Más vale que no nos andemos  con rodeos. Estamos  hablando de sexo. De follar. Y eso es algo que todo el mundo hace. Ya sea en público    o en privado. Más  o menos. Tradicional  o imaginativo. Solo o en pareja o   en grupo. Con personas del mismo sexo o del opuesto. Y en la práctica, por lo general, varias o todas las opciones anteriores combinadas. Nuestra sexualidad es al menos tan compleja como nuestra  personalidad;  tal  vez más, incluso, porque implica a nuestro cuerpo, no solo a nuestra mente.
No estamos hablando de ciencia, sino de ser. Y por eso no confío especialmente en las conclusiones de gente como el doctor Kinsey y el   doctor  Freud,  sobre  todo  en  lo  concerniente  a  las  mujeres.     Porque,
¿cómo se puede cuantificar o categorizar el deseo? ¿Cómo se pueden hacer juicios de valor sobre lo que es bueno o malo para la gente, para  el  individuo, en función de cómo se siente? ¿En función de cómo follan?
Todos somos frikis. En secreto. Bajo la piel. En la cama. Tras las puertas cerradas. Cuando nadie mira. Pero cuando alguien está mirando,

o cuando alguien lo sabe, entonces es cuando hay un precio que pagar. Un precio que se nos pone a nosotros, como si fuéramos un kilo de carne. Y ese precio podría llamarse de muchas maneras, pero en realidad solo tiene un nombre.
Vergüenza.
Así que pongamos por caso a esa alumna de instituto a la que han colgado la etiqueta de guarra o puta simplemente porque es libre con sus afectos y con su cuerpo. Cuando la mitad de sus compañeras de clase llevan anillos de compromiso como profiláctico para contener sus    deseos
—como si eso fuese a funcionar— y, en cierto modo, eso les hace creer  que son mejores. Que ella es, de algún modo, menos que ellas, más débil, más despreciable. Porque ella ya ha decidido que le gusta el sexo. Y sobre todo le gusta chupar pollas. Bajo las gradas. Entre la clase de biología y la de química. No solo con el quarterback del equipo de rugby, sino con el empollón de ciencias y el profesor de historia. A veces, uno detrás de otro; otras veces, todos al mismo tiempo. ¿Habéis pensado alguna vez qué saca ella? ¿Qué valor tiene eso para ella?
Esa chica no es como yo. Se parece más a Anna.

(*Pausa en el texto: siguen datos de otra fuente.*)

-- ==== Sys2Proof/Certificates/Slice0/Obligations.lean ====
section
/-! DEFINITION. The statements about the model. `u(v)` of the spec is `toNat`, `s(v)` is `toInt`
(spec/00_scope.md R9). A conclusion `∃ t, exec i s = .next t ∧ …` is the completion of `i`, its result and its frame. -/

namespace Sys2Proof.Claims

open Sys2Proof.Machine

/-! ### What stays as it was -/

/-- Every byte of memory reads as before. -/
def SameMemory (s t : State) : Prop := ∀ a, t.mem.byteAt a = s.mem.byteAt a

/-- Every register reads as before. -/
def SameRegs (s t : State) : Prop := ∀ r, t.reg r = s.reg r

/-- Every register but `rd` reads as before. -/
def SameRegsBut (rd : RegIdx) (s t : State) : Prop := ∀ r, r ≠ rd → t.reg r = s.reg r

/-- Neither stream has moved. -/
def SameStreams (s t : State) : Prop := t.input = s.input ∧ t.inputEnded = s.inputEnded ∧ t.output = s.output

/-- Run state, halt record and parameters are as before. -/
def SameRun (s t : State) : Prop := t.run = s.run ∧ t.halt = s.halt ∧ t.params = s.params

/-- The three counters are as before. -/
def SameCounters (s t : State) : Prop := t.instret = s.instret ∧ t.nTaken = s.nTaken ∧ t.nNotTaken = s.nNotTaken

/-- The observer outputs with the step's own address and word (R34; held in State between steps: log 9). -/
def Outputs (retire ctrl : Bool) (taken : Option Bool) (s t : State) : Prop :=
  t.obs = { retire := retire, stepPc := s.obs.stepPc, stepW := s.obs.stepW, ctrl := ctrl, taken := taken }

/-! ### How a step ends -/

/-- An instruction that is no control transfer completes (R34; the counters are in State: log 10). -/
def Retired (s t : State) : Prop :=
  t.instret = s.instret + 1 ∧ t.nTaken = s.nTaken ∧ t.nNotTaken = s.nNotTaken ∧ Outputs true false none s t

/-- A control transfer completes, taken or not (R34). -/
def RetiredTransfer (c : Prop) [Decidable c] (s t : State) : Prop :=
  t.instret = s.instret + 1 ∧ t.nTaken = s.nTaken + (if c then 1 else 0) ∧
    t.nNotTaken = s.nNotTaken + (if c then 0 else 1) ∧ Outputs true true (some (decide c)) s t

/-- The core has halted with a record, and nothing else but `pc`, left open here, has changed (R28, R29, R236). That the
halt is a next state is log 12, that an error or exit step is not counted D18 (log 32). -/
def HaltedBy (r : HaltRecord) (s t : State) : Prop :=
  t.run = .halted ∧ t.halt = some r ∧ SameRegs s t ∧ SameMemory s t ∧ SameStreams s t ∧ SameCounters s t ∧
    t.params = s.params ∧ Outputs false false none s t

Por eso me niego a condenar a Anna por las cosas que hace.
A Anna le vale cualquier hombre. Ella puede moverse entre todos esos mundos. Dómina, estrella del porno, groupie, prostituta… No piensa que eso sean descripciones de trabajos, sino simples categorías distintas de deseo. Ella no se siente explotada, así que no le importa lo que piense la gente. Y como lo disfruta, no tiene ningún problema para aceptar el dinero. Para ella, es un ejemplo de comercio justo.
Aun así, a veces tengo la impresión de que vive al filo de la navaja. Como si el sexo se hubiese convertido en una necesidad, y la necesidad estuviese ahí para llenar un vacío, un vacío que nunca se puede colmar. Es una chica lista, así que con el tiempo se dará cuenta de que está al borde del abismo. Ese es el futuro que veo para Anna. Y eso me asusta. Pero no la voy a condenar por ello. Y tampoco voy a tratar de salvarla. Porque para ella, en este punto, todo vale la pena. Se dice a sí  misma que      se siente realizada. Al final del día puede que a ella le baste  con eso,  ¿y quién soy yo para decirle lo  contrario?